- **TRY IT**
Your answer should be one number: how many lines of the records hold the string "asBulk".

[Stored data entries]
-- ==== Sys2Proof/Machine/Bulk.lean ====
section
/-! DEFINITION. The commands of bulk transfers (R492 to R498) and the decompressor's jobs (R272 to R276). -/

namespace Sys2Proof.Machine

/-! ### Jobs (R272 to R276) -/

/-- Change the job queue. -/
def setJobs (l : List DecompJob) (s : State) : State := { s with egress := { s.egress with jobs := l } }

/-- The job descriptor (R272). -/
def DecompJob.bytes (j : DecompJob) : List Byte :=
  natLE 32 (j.dest + j.reserved * 16 + j.inst * 2 ^ 8 + j.inLen * 2 ^ 32 + j.outLen * 2 ^ 64 + j.offset * 2 ^ 96 +
    j.integration * 2 ^ 160 + j.produced * 2 ^ 192 + j.result * 2 ^ 224)

/-- The bulk target that a DEST stands for (R496). -/
def DecompJob.target (j : DecompJob) : Nat := if j.dest = 3 then 1 else if j.dest = 1 then 3 else if j.dest = 2 then 4 else 5

/-- A job ends: it is counted and reported, and its transfer's CLOSE is answered with its descriptor
(R274, R277, R278, R496). -/
def endJob (j : DecompJob) (produced result : Nat) (s : State) : State :=
  let j1 := { j with produced := produced, result := result }
  let s1 := raiseBytes .decompDone j1.bytes (count .decompJobs result 1 s)
  match bulkOf j.slot j.bulk s1 with
  | none => s1
  | some b =>
    if b.job then
      let s2 := setBulk { b with state := .done, job := false, closing := [], data := [] } s1
      complete .decomp (bulkUnit j.slot j.bulk) rOk j1.bytes s2
    else s1

/-- R273: RESULT of the check that a job at the head of the queue fails. -/
def jobRefusal (j : DecompJob) (s : State) : Option Nat :=
  let al := targetAlign j.target s
  let size := targetSize j.target j.inst s
  let past : Bool := match size with
    | some n => decide (n < j.offset + j.outLen) && !(j.dest == 3 && n == 0)
    | none => j.dest != 3
  if 1024 * j.inLen < j.outLen then some 1
  else if j.dest = 0 ∨ 4 < j.dest ∨ j.reserved ≠ 0 ∨ past ∨ j.offset % al ≠ 0 ∨ j.outLen % al ≠ 0 then some 2
  else if s.egress.decompOut ∨ (ownerRefusal true j.target j.inst s).isSome ∨ (j.dest = 3 ∧ (size.getD 0) = 0) then
    some 3
  else none

/-- DECOMP_JOB_START (R273, R276): the head of the queue starts when nothing runs. -/
def execDecompJobStart (t : Nat) (s : State) : Host.Outcome State Fault Refusal :=
  act t (fun x => match x.egress.jobs with
    | [] => x
    | j :: rest =>
      if j.started then x
      else match jobRefusal j x with
        | some r => endJob j 0 r (setJobs rest x)
        | none => setJobs ({ j with started := true } :: rest) x) s

/-- The transfer that writes a job's output as it would arrive. -/
def DecompJob.asBulk (j : DecompJob) (s : State) : Bulk :=
  { slot := j.slot, id := j.bulk, inbound := true, compressed := false, target := j.target, inst := j.inst
    offset := j.offset, length := j.outLen, outLength := 0, integration := j.integration
    epoch := ((bulkPlan s).map (·.epoch)).getD 0
    openSeq := 0, port := 0, state := .open, have_ := [], data := [], moved := 0, lastAt := 0, closing := []
    job := false }

/-- The output of a job written to its destination by the decompressor, master 12 of the canal (R275, R455): the bytes written, and whether every write
was taken. -/
def writeOutput (j : DecompJob) (out : List Byte) (s : State) : Nat × Bool × State :=
  let b := j.asBulk s
  if j.dest = 3 then
    match bulkPlan s with
    | some p => writeRanges [] [(0, out.length)] (Memory.write [] 0 out) (tileRanges 2 p b) 0 s
    | none => (0, false, s)
  else
    let (ok, s1) := writeRun 12 b.target b.inst b.offset out s
    if ok then (out.length, true, s1) else (0, false, s1)

/-- DECOMP_JOB_END (R274, R275). -/
def execDecompJobEnd (t : Nat) (s : State) : Host.Outcome State Fault Refusal :=
  act t (fun x => match x.egress.jobs with
    | [] => x
    | j :: rest =>
      if !j.started then x
      else
        let (out, result) := decodeJob j.outLen (j.input.length + 1) j.input []
        let (n, ok, x1) := if x.egress.decompOut then (0, false, x) else writeOutput j out x
        endJob j n (if ok then result else 3) (setJobs rest x1)) s

/-- R496: a COMPRESSED transfer becomes a job; a full queue refuses it (R276). -/
def queueJob (b : Bulk) (s : State) : State :=
  let j : DecompJob :=
    { dest := if b.target = 1 then 3 else if b.target = 3 then 1 else if b.target = 4 then 2 else 4
      inst := b.inst, reserved := 0, inLen := b.length, outLen := b.outLength, offset := b.offset
      integration := b.integration, produced := 0, result := 255, input := b.data.read 0 b.length
      slot := b.slot, bulk := b.id, started := false }
  let s1 := setBulk { b with job := true, data := [] } s
  if 16 ≤ s1.egress.jobs.length then endJob j 0 2 (count .decompQueueFull 0 1 s1)
  else setJobs (s1.egress.jobs ++ [j]) s1

/-! ### OPEN (R492 to R494) -/

/-- The transfer that an OPEN's descriptor names (R493). -/
def readOpen (c : Ctx) (s : State) : Bulk :=
  let l := c.payload
  let b2 := beAt l 2 1
  let inst := beAt l 3 1
  let inbound := b2 / 128 == 0
  { slot := c.slot, id := beAt l 0 2, inbound := inbound, compressed := bitAt b2 6, target := b2 % 16, inst := inst
    offset := beAt l 4 8, length := beAt l 12 8, outLength := beAt l 20 4, integration := beAt l 24 4
    epoch := ((bulkPlan s).map (·.epoch)).getD 0
    openSeq := c.seq, port := c.port, state := .open, have_ := [], data := [], moved := 0, lastAt := s.time.now
    closing := [], job := false }

/-- The descriptor itself breaks R493. -/
def openBad (c : Ctx) (b : Bulk) : Bool :=
  beAt c.payload 2 1 / 16 % 4 != 0 || beAt c.payload 28 4 != 0 ||
    (if b.compressed then
      !b.inbound || b.length == 0 || decide (2 ^ 32 ≤ b.length) || !(b.target == 1 || b.target == 3 || b.target == 4 || b.target == 5)
     else b.outLength != 0) ||
    !dirOk b.inbound b.target

/-- A range outside the target, or off its multiples. -/
def rangeOutside (b : Bulk) (s : State) : Bool :=
  let al := targetAlign b.target s
  match targetSize b.target b.inst s with
  | none => true
  | some n => decide (n < b.offset + b.span) || b.offset % al != 0 || b.span % al != 0

/-- ZCP_BULK_OPEN: limits, identifier, descriptor, owner, range; a weights bank or core refuses before
its range is looked at. -/
def bulkOpen (c : Ctx) (s : State) : Res :=
  let b := readOpen c s
  let live := s.zcp.bulks.filter Bulk.live
  if openBad c b then refuse rBadValue s
  else if 4 ≤ (live.filter (·.slot == c.slot)).length ∨ 16 ≤ live.length then refuse rBusy s
  else if live.any fun x => x.slot == c.slot && x.id == b.id then refuse rBadValue s
  else match ownerRefusal b.inbound b.target b.inst s with
    | some code => refuse code s
    | none =>
      if rangeOutside b s then refuse rBadValue s
      else
        let s1 := { s with zcp := { s.zcp with
          bulks := (s.zcp.bulks.filter fun x => !(x.slot == c.slot && x.id == b.id)) ++ [b] } }
        if b.inbound then answer rOk [] s1
        else ⟨some (rOk, []), s1, fun x => match bulkOf b.slot b.id x with
          | some y => bulkSend y 0 y.length x
          | none => x⟩

/-- ZCP_BULK_OPEN (R492 to R494). -/
def execZcpBulkOpen (t : Nat) (d : Dgram) (s : State) : Host.Outcome State Fault Refusal :=
  zcp 0x0A02 (sized 32 bulkOpen) t d s

/-- ZCP_SLUICE_LOAD (R481): an OPEN with TARGET 0x4. -/
def execZcpSluiceLoad (t : Nat) (d : Dgram) (s : State) : Host.Outcome State Fault Refusal :=
  zcp 0x0802 (sized 32 fun c x => if beAt c.payload 2 1 % 16 = 4 then bulkOpen c x else refuse rBadValue x) t d s

/-! ### DATA, CLOSE, REREAD, STATUS -/

/-- CLOSEs that wait for the last byte are answered once it is there (R495). -/
def closeIfWhole (slot id : Nat) (s : State) : State :=
  match bulkOf slot id s with
  | none => s
  | some b =>
    if b.live ∧ !b.closing.isEmpty ∧ b.missing.2 = 0 then
      if b.compressed then
        let s1 := { s with zcp := { s.zcp with waiting := s.zcp.waiting.map fun w =>
          if w.why = Why.bulkClose.code ∧ w.unit = bulkUnit slot id then { w with why := Why.decomp.code } else w } }
        queueJob { b with closing := [] } s1
      else
        b.closing.foldl (fun x c => completeSeq slot c.1 rOk [] x)
          (setBulk { b with state := .done, closing := [], data := [] } s)
    else s

/-- ZCP_BULK_DATA (R495): it has no reply; a payload too short to name a transfer names none. -/
def bulkData (c : Ctx) (s : State) : Res :=
  match bulkOf c.slot (beAt c.payload 0 2) s with
  | none => refuse rNotFound s
  | some b =>
    if c.payload.length < 8 then refuse rBadLength s
    else if !b.live ∨ !b.inbound ∨ b.job then refuse rNotFound s
    else answer rOk [] (closeIfWhole b.slot b.id (bulkArrive b (beAt c.payload 2 6) (c.payload.drop 8) s))

/-- ZCP_BULK_DATA. -/
def execZcpBulkData (t : Nat) (d : Dgram) (s : State) : Host.Outcome State Fault Refusal :=
  zcp 0x0A03 bulkData t d s

/-- ZCP_BULK_CLOSE: a transfer from the module ends; one to the module ends once it is whole, and its
CLOSE waits for that, or for its job (R495 to R497). -/
def bulkClose (id : Nat) (c : Ctx) (s : State) : Res :=
  match bulkOf c.slot id s with
  | none => refuse rNotFound s
  | some b =>
    if b.job then wait c .decomp (bulkUnit c.slot id) (setBulk { b with lastAt := s.time.now } s)
    else if !b.live then (if b.state = .done then refuse rNotFound s else refuse b.state.result s)
    else if !b.inbound then answer rOk [] (setBulk { b with state := .done } s)
    else if b.missing.2 = 0 ∧ !b.compressed then
      answer rOk [] (b.closing.foldl (fun x w => completeSeq c.slot w.1 rOk [] x)
        (setBulk { b with state := .done, closing := [], data := [] } s))
    else
      let r := wait c .bulkClose (bulkUnit c.slot id)
        (setBulk { b with closing := b.closing ++ [(c.seq, s.time.now)], lastAt := s.time.now } s)
      { r with state := closeIfWhole c.slot id r.state }

/-- ZCP_BULK_CLOSE. -/
def execZcpBulkClose (t : Nat) (d : Dgram) (id : Nat) (s : State) : Host.Outcome State Fault Refusal :=
  zcp 0x0A04 (laid (bulkClose id)) t d s

/-- ZCP_BULK_REREAD (R497). -/
def bulkReread (id offset length : Nat) (c : Ctx) (s : State) : Res :=
  match bulkOf c.slot id s with
  | none => refuse rNotFound s
  | some b =>
    if !b.live then (if b.state = .done then refuse rNotFound s else refuse b.state.result s)
    else if b.inbound ∨ b.length < offset + length then refuse rBadValue s
    else
      ⟨some (rOk, []), setBulk { b with lastAt := s.time.now } s, fun x => match bulkOf c.slot id x with
        | some y => bulkSend y offset (offset + length) x
        | none => x⟩

/-- ZCP_BULK_REREAD. -/
def execZcpBulkReread (t : Nat) (d : Dgram) (id offset length : Nat) (s : State) :
    Host.Outcome State Fault Refusal :=
  zcp 0x0A05 (laid (bulkReread id offset length)) t d s

/-- ZCP_BULK_STATUS (R498). -/
def bulkStatus (id : Nat) (c : Ctx) (s : State) : Res :=
  match bulkOf c.slot id s with
  | none => refuse rNotFound s
  | some b =>
    answer rOk (Config.replyBody 0x0A06 [b.state.code, b.moved, b.missing.1])
      (if b.live then setBulk { b with lastAt := s.time.now } s else s)

/-- ZCP_BULK_STATUS. -/
def execZcpBulkStatus (t : Nat) (d : Dgram) (id : Nat) (s : State) : Host.Outcome State Fault Refusal :=
  zcp 0x0A06 (laid (bulkStatus id)) t d s

/-! ### Expiries -/

/-- BULK_WAIT_EXPIRY (R495): the oldest CLOSE that has waited for zcp.bulk_wait is answered INCOMPLETE;
the transfer stays open. -/
def execBulkWaitExpiry (t : Nat) (slot : Fin 4) (id : Nat) (s : State) : Host.Outcome State Fault Refusal :=
  act t (fun x => match bulkOf slot id x with
    | none => x
    | some b => match b.closing with
      | [] => x
      | (q, since) :: rest =>
        if x.time.now < since + nsT (par0 .zcpBulkWait x) then x
        else
          let m := b.missing
          completeSeq slot q rIncomplete (Config.replyBody 0x0A04 [m.1, m.2])
            (setBulk { b with state := .incomplete, closing := rest } x)) s

/-- BULK_IDLE_EXPIRY (R497): a transfer without a host message for zcp.bulk_idle, other than one whose
job is queued or runs. -/
def execBulkIdleExpiry (t : Nat) (slot : Fin 4) (id : Nat) (s : State) : Host.Outcome State Fault Refusal :=
  act t (fun x => match bulkOf slot id x with
    | none => x
    | some b =>
      if b.live ∧ !b.job ∧ b.lastAt + nsT (par0 .zcpBulkIdle x) ≤ x.time.now then endBulk slot id .aborted x
      else x) s

end Sys2Proof.Machine
end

- **EXERCISE OUTPUT**
2